South Korea Reformed: Challenges for a Newly Developed Nation

A Few Basics

South Korea is a mid-sized country with a population of 48.3 million people. In 2007, it was the thirteenth-largest economy in the world in terms of nominal gross domestic product (GDP)—after India and above Australia—and ranked thirty-fifth by per-capita GDP (purchasing power parity (PPP))—between the Bahamas and the Czech Republic and also ahead of Portugal.

The country is divided into nine provinces and seven metropolitan cities. Economic activities are mainly concentrated around two the major cities—the Seoul metropolitan area in the northwest and one of Asia’s major seaports, Busan, on the southeast coast.
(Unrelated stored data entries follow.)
-- ==== Sys2Proof/Tests/Slice0.lean ====
section
/-! SUPPORT. Tests of the model: the words and vectors of spec/ (30_encoding.md section 7, 95_test_vectors.md), none of them
taken from the model's own answers, and for every obligation with hypotheses a state and operands that meet them. -/

namespace Sys2Proof.Tests

open Sys2Proof.Machine

/-! Configurations and launch states of 95_test_vectors.md, Conventions. -/

/-- The default configuration of the vectors, with their display value 0xD0 + i in cell i. -/
def plain : Config := { Config.reference with
  displayInit := #v[0xD0, 0xD1, 0xD2, 0xD3, 0xD4, 0xD5, 0xD6, 0xD7, 0xD8, 0xD9, 0xDA, 0xDB, 0xDC, 0xDD, 0xDE, 0xDF, 0xE0,
    0xE1, 0xE2, 0xE3, 0xE4, 0xE5, 0xE6, 0xE7, 0xE8] }
def arith : Config := { plain with flagMode := .arith }
def byInstruction : Config := { plain with shiftSelect := .instruction }
def literal16 : Config := { byInstruction with sarFill := .literal16 }
def wholeSpace : Config := { plain with memSize := 2 ^ 32 }

def setRegs (regs : List (Reg × Word)) (s : State) : State := regs.foldl (fun t p => t.writeReg p.1 p.2) s

def setMem (bytes : List (Nat × Byte)) (s : State) : State :=
  bytes.foldl (fun t p => { t with mem := t.mem.write p.1 p.2 }) s

/-- A launch state at address `a` with an instruction word there and some registers set. -/
def launch (c : Config) (a : Word) (w : HalfWord) (regs : List (Reg × Word)) : State :=
  placeWord w (setRegs ((0, a) :: regs) (State.resetWith c))

/-- Something of the state after one step. -/
def after {α : Type} (s : State) (f : State → α) : Option α :=
  match step s with
  | .next t => some (f t)
  | .fault _ => none
  | .refused _ => none

/-! WellFormed: one ill-formed term for each check, which the check refuses. -/

theorem test_wellFormed_refuses_ldn_count : Instr.WellFormed (.ldn 1 2 0 false) = false ∧
    Instr.WellFormed (.ldn 1 2 5 false) = false ∧ Instr.WellFormed (.ldn 1 2 4 true) = true := by decide

theorem test_wellFormed_refuses_stn_count : Instr.WellFormed (.stn 1 2 0 false) = false ∧
    Instr.WellFormed (.stn 1 2 5 false) = false ∧ Instr.WellFormed (.stn 1 2 1 true) = true := by decide

/-! Decoding: words written out from 30_encoding.md (its section 7) and 95_test_vectors.md section 2, for every
constructor. -/

theorem test_decode_arithmetic : decodeWord 0x2100 = .add 0 1 2 ∧ decodeWord 0xFFF0 = .add 15 15 15 ∧
    decodeWord 0x2131 = .sub 3 1 2 ∧ decodeWord 0x2132 = .and 3 1 2 ∧ decodeWord 0x7053 = .or 5 0 7 ∧
    decodeWord 0x7964 = .xor 6 9 7 := by decide

theorem test_decode_shift : decodeWord 0x1F35 = .shifti 3 31 0 ∧ decodeWord 0x7F75 = .shifti 7 31 3 ∧
    decodeWord 0xC535 = .shiftr 3 5 2 ∧ decodeWord 0xF535 = .shiftr 3 5 3 ∧ decodeWord 0x9535 = .shiftr 3 5 0 := by decide

theorem test_decode_load_store : decodeWord 0x0016 = .ldn 1 0 1 false ∧ decodeWord 0xC216 = .ldn 1 2 4 false ∧
    decodeWord 0x6016 = .ldn 1 0 2 true ∧ decodeWord 0xF216 = .ldn 1 2 4 true ∧ decodeWord 0x8127 = .stn 2 1 3 false ∧
    decodeWord 0xE127 = .stn 2 1 4 true ∧ decodeWord 0x3127 = .stn 2 1 1 true := by decide

theorem test_decode_conditional : decodeWord 0x2308 = .cadd 0 3 .ne ∧ decodeWord 0xF0F8 = .cadd 15 0 .c15 ∧
    decodeWord 0x1149 = .csub 4 1 .t ∧ decodeWord 0x014A = .cand 4 1 .f ∧ decodeWord 0x114B = .cor 4 1 .t ∧
    decodeWord 0xD00C = .cxor 0 0 .ge := by decide

theorem test_decode_signed_and_reserved : decodeWord 0x210D = .adds 0 1 2 ∧ decodeWord 0x210E = .subs 0 1 2 ∧
    decodeWord 0x000F = .rsv 0 ∧ decodeWord 0xA00F = .rsv 0xA00 := by decide

/-- Bytes: little-endian, the bytes after them kept; fewer than two are no instruction (30_encoding.md section 3). -/
theorem test_decode_bytes : decode [0x16, 0x60, 0xAB] = .ok (.ldn 1 0 2 true, [0xAB]) ∧ decode [0x16] = .error .truncated ∧
    decodeTableWord 16 0x6016 = some (.ldn 1 0 2 true) := by decide

/-- Lengths in the instruction stream (95_test_vectors.md section 2), from the word and from the instruction. -/
theorem test_length : streamLength 0x6016 = 4 ∧ streamLength 0xC216 = 2 ∧ streamLength 0x3127 = 4 ∧
    streamLength 0x7F75 = 2 ∧ (decodeWord 0x6016).length = 4 ∧ (decodeWord 0x2308).length = 2 := by decide

/-! One step, by the vectors of 95_test_vectors.md section 4. -/

/-- V-ALU-17. -/
theorem test_add_carry : after (launch arith 0x100 0x2130 [(1, 0xFFFFFFFF), (2, 1)])
    (fun t => (t.pc, t.readReg 3, t.flags, t.retired)) = some (0x102, 0, ⟨true, false, true, false⟩, 1) := by decide +kernel

/-- V-ALU-05: x[0] reads A + 2, and writing it jumps. -/
theorem test_add_jumps : after (launch plain 0x100 0x1000 [(1, 0x10)]) (fun t => (t.pc, t.flags)) =
    some (0x112, ⟨false, false, false, false⟩) := by decide +kernel

/-- V-ALU-24. -/
theorem test_sub_overflow : after (launch arith 0x100 0x2131 [(1, 0x7FFFFFFF), (2, 0xFFFFFFFF)])
    (fun t => (t.readReg 3, t.flags)) = some (0x80000000, ⟨false, true, true, true⟩) := by decide +kernel

/-- V-ALU-10. -/
theorem test_and : after (launch arith 0x100 0x2132 [(1, 0xF0F0F0F0), (2, 0xFF00FF00)])
    (fun t => (t.readReg 3, t.flags)) = some (0xF000F000, ⟨false, false, false, false⟩) := by decide +kernel

/-- V-ALU-11. -/
theorem test_or : after (launch plain 0x100 0x2133 [(1, 0xF0F0F0F0), (2, 0xFF00FF00)]) (fun t => t.readReg 3) =
    some 0xFFF0FFF0 := by decide +kernel

/-- V-ALU-12. -/
theorem test_xor : after (launch plain 0x100 0x2134 [(1, 0xF0F0F0F0), (2, 0xFF00FF00)]) (fun t => t.readReg 3) =
    some 0x0FF00FF0 := by decide +kernel

/-- V-SH-22: `register` mode with word[14] = 1, the kind is x[2]. -/
theorem test_shifti_kind_in_register : after (launch plain 0x100 0x4435 [(3, 0x80000000), (2, 1)])
    (fun t => (t.readReg 3, t.refused)) = some (0x08000000, false) := by decide +kernel

/-- V-SH-10. -/
theorem test_shifti_literal16 : after (launch literal16 0x100 0x4035 [(3, 0x80000001)]) (fun t => t.readReg 3) =
    some 0xFFFF0001 := by decide +kernel

/-- V-SH-16: an amount of 32. -/
theorem test_shiftr_whole_amount : after (launch byInstruction 0x100 0xC535 [(3, 0x80000000), (5, 0x20)])
    (fun t => t.readReg 3) = some 0xFFFFFFFF := by decide +kernel

/-- V-SH-18: the amount is the old x[d]. -/
theorem test_shiftr_source_is_destination : after (launch byInstruction 0x100 0x8335 [(3, 3)]) (fun t => t.readReg 3) =
    some 0x18 := by decide +kernel

/-- V-SH-12 and V-FL-09: an unknown kind is refused, and the next step is none.  x[3] is not claimed. -/
theorem test_unknown_shift_kind : after (launch byInstruction 0x100 0x6435 [(3, 0x81)])
    (fun t => (t.pc, t.refused, t.loop, t.retired, (after t (fun _ => ())).isNone)) =
    some (0x102, true, .running, 1, true) := by decide +kernel

/-- V-LS-09: the base x[0] is read after the skip. -/
theorem test_ldn_skips : after (setMem [(0x102, 0x34), (0x103, 0x12), (0x104, 0x78), (0x105, 0x56)]
      (launch plain 0x100 0x6016 [])) (fun t => (t.pc, t.readReg 1)) = some (0x104, 0x5678) := by decide +kernel

/-- V-LS-30: OutOfBounds at the third byte, x[1] kept. -/
theorem test_ldn_out_of_bounds : after (launch plain 0x100 0xC216 [(1, 0x77), (2, 0xFFFE)])
    (fun t => (t.pc, t.readReg 1, t.boundsFault, t.boundsAddr, t.loop)) =
    some (0x102, 0x77, true, 0x10000, .faulted) := by decide +kernel

/-- V-LS-29: the last display cell, then the input byte, which is discarded. -/
theorem test_stn_display : after (launch plain 0x100 0x4127 [(1, 0xBBAA), (2, 0xFF18)])
    (fun t => (t.pc, t.getPixel 4 4, t.draws, t.loop)) = some (0x102, 0xAA, 0, .running) := by decide +kernel

/-- V-LS-21: the PC is stored after the skip. -/
theorem test_stn_stores_pc : after (launch plain 0x100 0xE017 [(1, 0x1000)])
    (fun t => (t.pc, t.mem.read 0x1000, t.mem.read 0x1001, t.mem.read 0x1002)) = some (0x104, 0x04, 0x01, 0x00) := by
  decide +kernel

/-- V-CC-01. -/
theorem test_cadd : after (launch plain 0x100 0x1148 [(1, 0xFFFF), (4, 0x12345678)]) (fun t => t.readReg 4) =
    some 0x12355677 := by decide +kernel

/-- V-CC-18: LT with S set and V clear. -/
theorem test_cadd_lt : after { launch plain 0x100 0xC148 [(1, 1), (4, 1)] with flags := ⟨false, true, false, false⟩ }
    (fun t => t.readReg 4) = some 2 := by decide +kernel

/-- V-CC-24: an invalid code does not jump. -/
theorem test_csub_invalid : after (launch plain 0x100 0xA109 [(1, 0x40)]) (fun t => (t.pc, t.fault, t.loop)) =
    some (0x102, true, .faulted) := by decide +kernel

/-- V-CC-03. -/
theorem test_csub : after (launch plain 0x100 0x1149 [(1, 0xFFFF), (4, 0x12345678)]) (fun t => t.readReg 4) =
    some 0x12335679 := by decide +kernel

/-- V-CC-05. -/
theorem test_cand : after (launch plain 0x100 0x114A [(1, 0xFFFF), (4, 0x12345678)]) (fun t => t.readReg 4) =
    some 0x00005678 := by decide +kernel

/-- V-CC-07. -/
theorem test_cor : after (launch plain 0x100 0x114B [(1, 0xFFFF), (4, 0x12345678)]) (fun t => t.readReg 4) =
    some 0x1234FFFF := by decide +kernel

/-- V-CC-09 and V-CC-10. -/
theorem test_cxor : after (launch plain 0x100 0x114C [(1, 0xFFFF), (4, 0x12345678)]) (fun t => t.readReg 4) =
      some 0x1234A987 ∧
    after (launch plain 0x100 0x014C [(1, 0xFFFF), (4, 0x12345678)]) (fun t => t.readReg 4) = some 0x12345678 := by
  decide +kernel

/-- V-SG-05. -/
theorem test_adds_overflow : after (launch arith 0x100 0x213D [(1, 0x7FFFFFFF), (2, 1)])
    (fun t => (t.readReg 3, t.flags)) = some (0x80000000, ⟨false, true, false, true⟩) := by decide +kernel

/-- V-SG-04. -/
theorem test_subs_negative : after (launch arith 0x100 0x213E [(1, 0xA), (2, 0xFFFFFFFD)])
    (fun t => (t.readReg 3, t.flags)) = some (0xD, ⟨false, false, true, false⟩) := by decide +kernel

/-- V-RV-02. -/
theorem test_rsv : after (launch plain 0x10 0xFFFF [(1, 1)]) (fun t => (t.pc, t.readReg 1, t.retired)) =
    some (0x12, 1, 1) := by decide +kernel

/-- V-FL-02: the second byte of the fetch is out of bounds. -/
theorem test_fetch_out_of_bounds : after (setRegs [(0, 0xFFFF)] (State.resetWith plain))
    (fun t => (t.pc, t.boundsFault, t.boundsAddr, t.loop, t.retired)) = some (0xFFFF, true, 0x10000, .faulted, 0) := by
  decide +kernel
The population of the Seoul metropolitan area, neighboring Gyeonggi Province, and the Busan metropolitan area comprises 50 percent of South Korea’s total.

Today’s South Korea is an industrially developed country. It was the second Asian nation, after Japan, to join the Organization for Economic Co-operation and Development (OECD), gaining membership in 1996.

In 2006, agriculture accounted for 2.9 percent of the country’s GDP, industry 35.2 percent, and services 61.9 percent. The share of agriculture in the total number of persons employed was 7.4 percent, manufacturing 17.4 percent, and other industries (mostly services) 74.3 percent (ADB 2007).

South Korea has almost the full set of heavy and light manufacturing industries. The most internationally competitive among them are transportation machinery ...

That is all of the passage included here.